Why so much GUI code? Job requirements (we're writing <program name>, not a general class library), inflexible existing libraries, and "requirements creep" seem to be the big culprits.

Does anybody else think that with good design, we could get it under 10%?

If you do your modelling right and have a good display framework already in place, shouldn't the GUI just "pop out"?

Is there any code as brittle as GUI code inserted at the last minute in response to a new customer requirement?

-- WilliamGrosso


One major cause of the ballooning of GUI code is that it does things that should be done by the model. It's quite typical for GUIs to violate the LawOfDemeter, ripping the guts out of the model objects and slamming information back in. They also tend to embed code to maintain various kinds of integrity among objects. This, too, is code that the model should be supporting. I would guess that if you see ballooning code in your GUIs, analysis of it will show you

  1. that it needs refactoring to reduce redundancy, and
  2. that responsibility is being placed in the GUIs that should properly be in the model. -- RonJeffries


What is the concern with "Too Much GUI Code?"

I'm having a hard time relating to this, maybe because our programs are large and the graphical user interfaces are dwarfed by the other human interfaces (like phones...). Even in the graphical programs I've built (like some social network visualization stuff) the amount of actual GUI stuff is small.

It also depends on how you count GUI stuff. A good part of my network visualization stuff is ProgrammingByConstraints?, used to place graphical artifacts on the canvas relative to neighboring artifacts.

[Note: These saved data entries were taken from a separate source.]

/-! ### The encoder -/

/-- The bytes of an instruction, from the encoding column of `30_encoding.md` rule R350. -/
def encode : Instr → List Byte
  | .movBReg rs rd => [0x0C#8, nb rs rd]
  | .movWReg rs rd => [0x0D#8, nb rs rd]
  | .movLReg rs rd => [0x0F#8, nb (er1 rs) rd]
  | .movBImm imm rd => [nb 0xF#4 rd, imm]
  | .movWImm imm rd => [0x79#8, nb 0x0#4 rd] ++ bytes16 imm
  | .movLImm imm rd => [0x7A#8, nb 0x0#4 rd] ++ bytes32 imm
  | .movBInd rs rd => [0x68#8, nb rs rd]
  | .movWInd rs rd => [0x69#8, nb rs rd]
  | .movLInd rs rd => [0x01#8, 0x00#8, 0x69#8, nb rs rd]
  | .movBToInd rs rd => [0x68#8, nb (er1 rd) rs]
  | .movWToInd rs rd => [0x69#8, nb (er1 rd) rs]
  | .movLToInd rs rd => [0x01#8, 0x00#8, 0x69#8, nb (er1 rd) rs]
  | .movBDisp16 disp rs rd => [0x6E#8, nb rs rd] ++ bytes16 disp
  | .movWDisp16 disp rs rd => [0x6F#8, nb rs rd] ++ bytes16 disp
  | .movLDisp16 disp rs rd => [0x01#8, 0x00#8, 0x6F#8, nb rs rd] ++ bytes16 disp
  | .movBToDisp16 rs disp rd => [0x6E#8, nb (er1 rd) rs] ++ bytes16 disp
  | .movWToDisp16 rs disp rd => [0x6F#8, nb (er1 rd) rs] ++ bytes16 disp
  | .movLToDisp16 rs disp rd => [0x01#8, 0x00#8, 0x6F#8, nb (er1 rd) rs] ++ bytes16 disp
  | .movBDisp24 disp rs rd => [0x78#8, nb rs 0x0#4, 0x6A#8, nb 0x2#4 rd, 0x00#8] ++ bytes24 disp
  | .movWDisp24 disp rs rd => [0x78#8, nb rs 0x0#4, 0x6B#8, nb 0x2#4 rd, 0x00#8] ++ bytes24 disp
  | .movLDisp24 disp rs rd => [0x01#8, 0x00#8, 0x78#8, nb rs 0x0#4, 0x6B#8, nb 0x2#4 rd, 0x00#8] ++ bytes24 disp
  | .movBToDisp24 rs disp rd => [0x78#8, nb rd 0x0#4, 0x6A#8, nb 0xA#4 rs, 0x00#8] ++ bytes24 disp
  | .movWToDisp24 rs disp rd => [0x78#8, nb rd 0x0#4, 0x6B#8, nb 0xA#4 rs, 0x00#8] ++ bytes24 disp
  | .movLToDisp24 rs disp rd => [0x01#8, 0x00#8, 0x78#8, nb rd 0x0#4, 0x6B#8, nb 0xA#4 rs, 0x00#8] ++ bytes24 disp
  | .movBPostInc rs rd => [0x6C#8, nb rs rd]
  | .movWPostInc rs rd => [0x6D#8, nb rs rd]
  | .movLPostInc rs rd => [0x01#8, 0x00#8, 0x6D#8, nb rs rd]
  | .movBToPreDec rs rd => [0x6C#8, nb (er1 rd) rs]
  | .movWToPreDec rs rd => [0x6D#8, nb (er1 rd) rs]
  | .movLToPreDec rs rd => [0x01#8, 0x00#8, 0x6D#8, nb (er1 rd) rs]
  | .movBAbs8 abs rd => [nb 0x2#4 rd, abs]
  | .movBAbs16 abs rd => [0x6A#8, nb 0x0#4 rd] ++ bytes16 abs
  | .movBAbs24 abs rd => [0x6A#8, nb 0x2#4 rd, 0x00#8] ++ bytes24 abs
  | .movWAbs16 abs rd => [0x6B#8, nb 0x0#4 rd] ++ bytes16 abs
  | .movWAbs24 abs rd => [0x6B#8, nb 0x2#4 rd, 0x00#8] ++ bytes24 abs
  | .movLAbs16 abs rd => [0x01#8, 0x00#8, 0x6B#8, nb 0x0#4 rd] ++ bytes16 abs
  | .movLAbs24 abs rd => [0x01#8, 0x00#8, 0x6B#8, nb 0x2#4 rd, 0x00#8] ++ bytes24 abs
  | .movBToAbs8 rs abs => [nb 0x3#4 rs, abs]
  | .movBToAbs16 rs abs => [0x6A#8, nb 0x8#4 rs] ++ bytes16 abs
  | .movBToAbs24 rs abs => [0x6A#8, nb 0xA#4 rs, 0x00#8] ++ bytes24 abs
  | .movWToAbs16 rs abs => [0x6B#8, nb 0x8#4 rs] ++ bytes16 abs
  | .movWToAbs24 rs abs => [0x6B#8, nb 0xA#4 rs, 0x00#8] ++ bytes24 abs
  | .movLToAbs16 rs abs => [0x01#8, 0x00#8, 0x6B#8, nb 0x8#4 rs] ++ bytes16 abs
  | .movLToAbs24 rs abs => [0x01#8, 0x00#8, 0x6B#8, nb 0xA#4 rs, 0x00#8] ++ bytes24 abs
  | .eepmovB => [0x7B#8, 0x5C#8, 0x59#8, 0x8F#8]
  | .eepmovW => [0x7B#8, 0xD4#8, 0x59#8, 0x8F#8]
  | .movfpe abs rd => [0x6A#8, nb 0x4#4 rd] ++ bytes16 abs
  | .movtpe rs abs => [0x6A#8, nb 0xC#4 rs] ++ bytes16 abs
  | .addBImm imm rd => [nb 0x8#4 rd, imm]
  | .addBReg rs rd => [0x08#8, nb rs rd]
  | .addWImm imm rd => [0x79#8, nb 0x1#4 rd] ++ bytes16 imm
  | .addWReg rs rd => [0x09#8, nb rs rd]
  | .addLImm imm rd => [0x7A#8, nb 0x1#4 rd] ++ bytes32 imm
  | .addLReg rs rd => [0x0A#8, nb (er1 rs) rd]
  | .addxImm imm rd => [nb 0x9#4 rd, imm]
  | .addxReg rs rd => [0x0E#8, nb rs rd]
  | .adds1 rd => [0x0B#8, nb 0x0#4 rd]
  | .adds2 rd => [0x0B#8, nb 0x8#4 rd]
  | .adds4 rd => [0x0B#8, nb 0x9#4 rd]
  | .incB rd => [0x0A#8, nb 0x0#4 rd]
  | .incW1 rd => [0x0B#8, nb 0x5#4 rd]
  | .incW2 rd => [0x0B#8, nb 0xD#4 rd]
  | .incL1 rd => [0x0B#8, nb 0x7#4 rd]
  | .incL2 rd => [0x0B#8, nb 0xF#4 rd]
  | .daa rd => [0x0F#8, nb 0x0#4 rd]
  | .subBReg rs rd => [0x18#8, nb rs rd]
  | .subWImm imm rd => [0x79#8, nb 0x3#4 rd] ++ bytes16 imm
  | .subWReg rs rd => [0x19#8, nb rs rd]
  | .subLImm imm rd => [0x7A#8, nb 0x3#4 rd] ++ bytes32 imm
  | .subLReg rs rd => [0x1A#8, nb (er1 rs) rd]
  | .subxImm imm rd => [nb 0xB#4 rd, imm]
  | .subxReg rs rd => [0x1E#8, nb rs rd]
  | .subs1 rd => [0x1B#8, nb 0x0#4 rd]
  | .subs2 rd => [0x1B#8, nb 0x8#4 rd]
  | .subs4 rd => [0x1B#8, nb 0x9#4 rd]
  | .decB rd => [0x1A#8, nb 0x0#4 rd]
  | .decW1 rd => [0x1B#8, nb 0x5#4 rd]
  | .decW2 rd => [0x1B#8, nb 0xD#4 rd]
  | .decL1 rd => [0x1B#8, nb 0x7#4 rd]
  | .decL2 rd => [0x1B#8, nb 0xF#4 rd]
  | .das rd => [0x1F#8, nb 0x0#4 rd]
  | .negB rd => [0x17#8, nb 0x8#4 rd]
  | .negW rd => [0x17#8, nb 0x9#4 rd]
  | .negL rd => [0x17#8, nb 0xB#4 rd]
  | .cmpBImm imm rd => [nb 0xA#4 rd, imm]
  | .cmpBReg rs rd => [0x1C#8, nb rs rd]
  | .cmpWImm imm rd => [0x79#8, nb 0x2#4 rd] ++ bytes16 imm
  | .cmpWReg rs rd => [0x1D#8, nb rs rd]
  | .cmpLImm imm rd => [0x7A#8, nb 0x2#4 rd] ++ bytes32 imm
  | .cmpLReg rs rd => [0x1F#8, nb (er1 rs) rd]
  | .mulxuB rs rd => [0x50#8, nb rs rd]
  | .mulxuW rs rd => [0x52#8, nb rs rd]
  | .mulxsB rs rd => [0x01#8, 0xC0#8, 0x50#8, nb rs rd]
  | .mulxsW rs rd => [0x01#8, 0xC0#8, 0x52#8, nb rs rd]
  | .divxuB rs rd => [0x51#8, nb rs rd]
  | .divxuW rs rd => [0x53#8, nb rs rd]
  | .divxsB rs rd => [0x01#8, 0xD0#8, 0x51#8, nb rs rd]
  | .divxsW rs rd => [0x01#8, 0xD0#8, 0x53#8, nb rs rd]
  | .extuW rd => [0x17#8, nb 0x5#4 rd]
  | .extuL rd => [0x17#8, nb 0x7#4 rd]
  | .extsW rd => [0x17#8, nb 0xD#4 rd]
  | .extsL rd => [0x17#8, nb 0xF#4 rd]
  | .andBImm imm rd => [nb 0xE#4 rd, imm]
  | .andBReg rs rd => [0x16#8, nb rs rd]
  | .andWImm imm rd => [0x79#8, nb 0x6#4 rd] ++ bytes16 imm
  | .andWReg rs rd => [0x66#8, nb rs rd]
  | .andLImm imm rd => [0x7A#8, nb 0x6#4 rd] ++ bytes32 imm
  | .andLReg rs rd => [0x01#8, 0xF0#8, 0x66#8, nb rs rd]
  | .orBImm imm rd => [nb 0xC#4 rd, imm]
  | .orBReg rs rd => [0x14#8, nb rs rd]
  | .orWImm imm rd => [0x79#8, nb 0x4#4 rd] ++ bytes16 imm
  | .orWReg rs rd => [0x64#8, nb rs rd]
  | .orLImm imm rd => [0x7A#8, nb 0x4#4 rd] ++ bytes32 imm
  | .orLReg rs rd => [0x01#8, 0xF0#8, 0x64#8, nb rs rd]
  | .xorBImm imm rd => [nb 0xD#4 rd, imm]
  | .xorBReg rs rd => [0x15#8, nb rs rd]
  | .xorWImm imm rd => [0x79#8, nb 0x5#4 rd] ++ bytes16 imm
  | .xorWReg rs rd => [0x65#8, nb rs rd]
  | .xorLImm imm rd => [0x7A#8, nb 0x5#4 rd] ++ bytes32 imm
  | .xorLReg rs rd => [0x01#8, 0xF0#8, 0x65#8, nb rs rd]
  | .notB rd => [0x17#8, nb 0x0#4 rd]
  | .notW rd => [0x17#8, nb 0x1#4 rd]
  | .notL rd => [0x17#8, nb 0x3#4 rd]
  | .shalB rd => [0x10#8, nb 0x8#4 rd]
  | .shalW rd => [0x10#8, nb 0x9#4 rd]
  | .shalL rd => [0x10#8, nb 0xB#4 rd]
  | .sharB rd => [0x11#8, nb 0x8#4 rd]
  | .sharW rd => [0x11#8, nb 0x9#4 rd]
  | .sharL rd => [0x11#8, nb 0xB#4 rd]
  | .shllB rd => [0x10#8, nb 0x0#4 rd]
  | .shllW rd => [0x10#8, nb 0x1#4 rd]
  | .shllL rd => [0x10#8, nb 0x3#4 rd]
  | .shlrB rd => [0x11#8, nb 0x0#4 rd]
  | .shlrW rd => [0x11#8, nb 0x1#4 rd]
  | .shlrL rd => [0x11#8, nb 0x3#4 rd]
  | .rotlB rd => [0x12#8, nb 0x8#4 rd]
  | .rotlW rd => [0x12#8, nb 0x9#4 rd]
  | .rotlL rd => [0x12#8, nb 0xB#4 rd]
  | .rotrB rd => [0x13#8, nb 0x8#4 rd]
  | .rotrW rd => [0x13#8, nb 0x9#4 rd]
  | .rotrL rd => [0x13#8, nb 0xB#4 rd]
  | .rotxlB rd => [0x12#8, nb 0x0#4 rd]
  | .rotxlW rd => [0x12#8, nb 0x1#4 rd]
  | .rotxlL rd => [0x12#8, nb 0x3#4 rd]
  | .rotxrB rd => [0x13#8, nb 0x0#4 rd]
  | .rotxrW rd => [0x13#8, nb 0x1#4 rd]
  | .rotxrL rd => [0x13#8, nb 0x3#4 rd]
  | .bsetImmReg imm rd => [0x70#8, nb (0#1 ++ imm) rd]
  | .bsetRegReg rn rd => [0x60#8, nb rn rd]
  | .bsetImmInd imm rd => [0x7D#8, nb rd 0x0#4, 0x70#8, nb (0#1 ++ imm) 0x0#4]
  | .bsetRegInd rn rd => [0x7D#8, nb rd 0x0#4, 0x60#8, nb rn 0x0#4]
  | .bsetImmAbs8 imm abs => [0x7F#8, abs, 0x70#8, nb (0#1 ++ imm) 0x0#4]
  | .bsetRegAbs8 rn abs => [0x7F#8, abs, 0x60#8, nb rn 0x0#4]
  | .bnotImmReg imm rd => [0x71#8, nb (0#1 ++ imm) rd]
  | .bnotRegReg rn rd => [0x61#8, nb rn rd]
  | .bnotImmInd imm rd => [0x7D#8, nb rd 0x0#4, 0x71#8, nb (0#1 ++ imm) 0x0#4]
  | .bnotRegInd rn rd => [0x7D#8, nb rd 0x0#4, 0x61#8, nb rn 0x0#4]
  | .bnotImmAbs8 imm abs => [0x7F#8, abs, 0x71#8, nb (0#1 ++ imm) 0x0#4]
  | .bnotRegAbs8 rn abs => [0x7F#8, abs, 0x61#8, nb rn 0x0#4]
  | .bclrImmReg imm rd => [0x72#8, nb (0#1 ++ imm) rd]
  | .bclrRegReg rn rd => [0x62#8, nb rn rd]
  | .bclrImmInd imm rd => [0x7D#8, nb rd 0x0#4, 0x72#8, nb (0#1 ++ imm) 0x0#4]
  | .bclrRegInd rn rd => [0x7D#8, nb rd 0x0#4, 0x62#8, nb rn 0x0#4]
  | .bclrImmAbs8 imm abs => [0x7F#8, abs, 0x72#8, nb (0#1 ++ imm) 0x0#4]
  | .bclrRegAbs8 rn abs => [0x7F#8, abs, 0x62#8, nb rn 0x0#4]
  | .btstImmReg imm rd => [0x73#8, nb (0#1 ++ imm) rd]
  | .btstRegReg rn rd => [0x63#8, nb rn rd]
  | .btstImmInd imm rd => [0x7C#8, nb rd 0x0#4, 0x73#8, nb (0#1 ++ imm) 0x0#4]
  | .btstRegInd rn rd => [0x7C#8, nb rd 0x0#4, 0x63#8, nb rn 0x0#4]
  | .btstImmAbs8 imm abs => [0x7E#8, abs, 0x73#8, nb (0#1 ++ imm) 0x0#4]
  | .btstRegAbs8 rn abs => [0x7E#8, abs, 0x63#8, nb rn 0x0#4]
  | .bldReg imm rd => [0x77#8, nb (0#1 ++ imm) rd]
  | .bldInd imm rd => [0x7C#8, nb rd 0x0#4, 0x77#8, nb (0#1 ++ imm) 0x0#4]
  | .bldAbs8 imm abs => [0x7E#8, abs, 0x77#8, nb (0#1 ++ imm) 0x0#4]
  | .bildReg imm rd => [0x77#8, nb (1#1 ++ imm) rd]
  | .bildInd imm rd => [0x7C#8, nb rd 0x0#4, 0x77#8, nb (1#1 ++ imm) 0x0#4]
  | .bildAbs8 imm abs => [0x7E#8, abs, 0x77#8, nb (1#1 ++ imm) 0x0#4]
  | .bstReg imm rd => [0x67#8, nb (0#1 ++ imm) rd]
  | .bstInd imm rd => [0x7D#8, nb rd 0x0#4, 0x67#8, nb (0#1 ++ imm) 0x0#4]
  | .bstAbs8 imm abs => [0x7F#8, abs, 0x67#8, nb (0#1 ++ imm) 0x0#4]
  | .bistReg imm rd => [0x67#8, nb (1#1 ++ imm) rd]
  | .bistInd imm rd => [0x7D#8, nb rd 0x0#4, 0x67#8, nb (1#1 ++ imm) 0x0#4]
  | .bistAbs8 imm abs => [0x7F#8, abs, 0x67#8, nb (1#1 ++ imm) 0x0#4]
  | .bandReg imm rd => [0x76#8, nb (0#1 ++ imm) rd]
  | .bandInd imm rd => [0x7C#8, nb rd 0x0#4, 0x76#8, nb (0#1 ++ imm) 0x0#4]
  | .bandAbs8 imm abs => [0x7E#8, abs, 0x76#8, nb (0#1 ++ imm) 0x0#4]
  | .biandReg imm rd => [0x76#8, nb (1#1 ++ imm) rd]
  | .biandInd imm rd => [0x7C#8, nb rd 0x0#4, 0x76#8, nb (1#1 ++ imm) 0x0#4]
  | .biandAbs8 imm abs => [0x7E#8, abs, 0x76#8, nb (1#1 ++ imm) 0x0#4]
  | .borReg imm rd => [0x74#8, nb (0#1 ++ imm) rd]
  | .borInd imm rd => [0x7C#8, nb rd 0x0#4, 0x74#8, nb (0#1 ++ imm) 0x0#4]
  | .borAbs8 imm abs => [0x7E#8, abs, 0x74#8, nb (0#1 ++ imm) 0x0#4]
  | .biorReg imm rd => [0x74#8, nb (1#1 ++ imm) rd]
  | .biorInd imm rd => [0x7C#8, nb rd 0x0#4, 0x74#8, nb (1#1 ++ imm) 0x0#4]
  | .biorAbs8 imm abs => [0x7E#8, abs, 0x74#8, nb (1#1 ++ imm) 0x0#4]
  | .bxorReg imm rd => [0x75#8, nb (0#1 ++ imm) rd]
  | .bxorInd imm rd => [0x7C#8, nb rd 0x0#4, 0x75#8, nb (0#1 ++ imm) 0x0#4]
  | .bxorAbs8 imm abs => [0x7E#8, abs, 0x75#8, nb (0#1 ++ imm) 0x0#4]
  | .bixorReg imm rd => [0x75#8, nb (1#1 ++ imm) rd]
  | .bixorInd imm rd => [0x7C#8, nb rd 0x0#4, 0x75#8, nb (1#1 ++ imm) 0x0#4]
  | .bixorAbs8 imm abs => [0x7E#8, abs, 0x75#8, nb (1#1 ++ imm) 0x0#4]
  | .bra (.d8 disp) => [0x40#8, disp]
  | .bra (.d16 disp) => [0x58#8, 0x00#8] ++ bytes16 disp
  | .brn (.d8 disp) => [0x41#8, disp]
  | .brn (.d16 disp) => [0x58#8, 0x10#8] ++ bytes16 disp
  | .bhi (.d8 disp) => [0x42#8, disp]
  | .bhi (.d16 disp) => [0x58#8, 0x20#8] ++ bytes16 disp
  | .bls (.d8 disp) => [0x43#8, disp]
  | .bls (.d16 disp) => [0x58#8, 0x30#8] ++ bytes16 disp
  | .bcc (.d8 disp) => [0x44#8, disp]
  | .bcc (.d16 disp) => [0x58#8, 0x40#8] ++ bytes16 disp
  | .bcs (.d8 disp) => [0x45#8, disp]
  | .bcs (.d16 disp) => [0x58#8, 0x50#8] ++ bytes16 disp
  | .bne (.d8 disp) => [0x46#8, disp]
  | .bne (.d16 disp) => [0x58#8, 0x60#8] ++ bytes16 disp
  | .beq (.d8 disp) => [0x47#8, disp]
  | .beq (.d16 disp) => [0x58#8, 0x70#8] ++ bytes16 disp
  | .bvc (.d8 disp) => [0x48#8, disp]
  | .bvc (.d16 disp) => [0x58#8, 0x80#8] ++ bytes16 disp
  | .bvs (.d8 disp) => [0x49#8, disp]
  | .bvs (.d16 disp) => [0x58#8, 0x90#8] ++ bytes16 disp
  | .bpl (.d8 disp) => [0x4A#8, disp]
  | .bpl (.d16 disp) => [0x58#8, 0xA0#8] ++ bytes16 disp
  | .bmi (.d8 disp) => [0x4B#8, disp]
  | .bmi (.d16 disp) => [0x58#8, 0xB0#8] ++ bytes16 disp
  | .bge (.d8 disp) => [0x4C#8, disp]
  | .bge (.d16 disp) => [0x58#8, 0xC0#8] ++ bytes16 disp
  | .blt (.d8 disp) => [0x4D#8, disp]
  | .blt (.d16 disp) => [0x58#8, 0xD0#8] ++ bytes16 disp
  | .bgt (.d8 disp) => [0x4E#8, disp]
  | .bgt (.d16 disp) => [0x58#8, 0xE0#8] ++ bytes16 disp
  | .ble (.d8 disp) => [0x4F#8, disp]
  | .ble (.d16 disp) => [0x58#8, 0xF0#8] ++ bytes16 disp
  | .jmpInd rn => [0x59#8, nb rn 0x0#4]
  | .jmpAbs24 abs => [0x5A#8] ++ bytes24 abs
  | .jmpMemInd abs => [0x5B#8, abs]
  | .bsr (.d8 disp) => [0x55#8, disp]
  | .bsr (.d16 disp) => [0x5C#8, 0x00#8] ++ bytes16 disp
  | .jsrInd rn => [0x5D#8, nb rn 0x0#4]
  | .jsrAbs24 abs => [0x5E#8] ++ bytes24 abs
  | .jsrMemInd abs => [0x5F#8, abs]
  | .rts => [0x54#8, 0x70#8]
  | .ldcBImm imm => [0x07#8, imm]
  | .ldcBReg rs => [0x03#8, nb 0x0#4 rs]
  | .ldcWInd rs => [0x01#8, 0x40#8, 0x69#8, nb rs 0x0#4]
  | .ldcWDisp16 disp rs => [0x01#8, 0x40#8, 0x6F#8, nb rs 0x0#4] ++ bytes16 disp
  | .ldcWDisp24 disp rs => [0x01#8, 0x40#8, 0x78#8, nb rs 0x0#4, 0x6B#8, 0x20#8, 0x00#8] ++ bytes24 disp
  | .ldcWPostInc rs => [0x01#8, 0x40#8, 0x6D#8, nb rs 0x0#4]
  | .ldcWAbs16 abs => [0x01#8, 0x40#8, 0x6B#8, 0x00#8] ++ bytes16 abs
  | .ldcWAbs24 abs => [0x01#8, 0x40#8, 0x6B#8, 0x20#8, 0x00#8] ++ bytes24 abs
  | .stcBReg rd => [0x02#8, nb 0x0#4 rd]
  | .stcWToInd rd => [0x01#8, 0x40#8, 0x69#8, nb (er1 rd) 0x0#4]
  | .stcWToDisp16 disp rd => [0x01#8, 0x40#8, 0x6F#8, nb (er1 rd) 0x0#4] ++ bytes16 disp
  | .stcWToDisp24 disp rd => [0x01#8, 0x40#8, 0x78#8, nb rd 0x0#4, 0x6B#8, 0xA0#8, 0x00#8] ++ bytes24 disp
  | .stcWToPreDec rd => [0x01#8, 0x40#8, 0x6D#8, nb (er1 rd) 0x0#4]
  | .stcWToAbs16 abs => [0x01#8, 0x40#8, 0x6B#8, 0x80#8] ++ bytes16 abs
  | .stcWToAbs24 abs => [0x01#8, 0x40#8, 0x6B#8, 0xA0#8, 0x00#8] ++ bytes24 abs
  | .andc imm => [0x06#8, imm]
  | .orc imm => [0x04#8, imm]
  | .xorc imm => [0x05#8, imm]
  | .trapa imm => [0x57#8, nb (0#2 ++ imm) 0x0#4]
  | .nop => [0x00#8, 0x00#8]
  | .sleep => [0x01#8, 0x80#8]
  | .rte => [0x56#8, 0x70#8]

I don't count that as GUI code, since the placement reflects analytical properties of the data being analyzed.

The amount of code that is peculiar to the platform (X, Sunview, S4, etc.) is microscopic relative to the rest of the code (about 1500 lines per terminal type, relative to the total program size of 22,000 lines of Romana code and 12,000 lines of GIL code).

Is there something you can say about your context, or about what constitutes "GUI code," to support further insightful discussion here?

-- JimCoplien

I am not sure what the problem is. How is GUI versus non-GUI code defined and measured? How would the "correct" ratio be determined? If the code is clear and manageable, I really don't care how much of it is GUI code. If the code is unclear or not manageable, I don't care how little of it is GUI code. So what is the problem with too much GUI code?


I sympathize with what WilliamGrosso is saying above. In my experience I've seen many systems written in which all of the logic that we would think of as "domain classes" be coded into the GUI code, that is they fail to SeparateDomainFromPresentation. This is one of the forces behind a pattern that I'm submitting to PLoP'96 called FourLayerArchitecture. This seems to be endemic to the MIS world, and is especially bad among those programmers whose backgrounds are in PowerBuilder or VisualBasic.

-- KyleBrown

What is the problem with "all of the logic ... coded into the GUI code?" I don't believe that the ratio of GUI code to total code is the issue.

The issue is the tight integration of platform/interface dependent (GUI) code with code that might be reusable if it were separated from the GUI code.


O.K., I'll take your word for it. Furthermore, I'm eager to see the pattern - particularly since I just returned from a visit to a company where they believed everything would be solved by a ThreeLayerArchitecture?: GUI on top, MiddleWare in the middle (with little semantics beyond just that) and OS kind of stuff on the bottom. I'm, like, really skeptical that it's that simple. But it's O.K., Kyle - four, I can believe :-)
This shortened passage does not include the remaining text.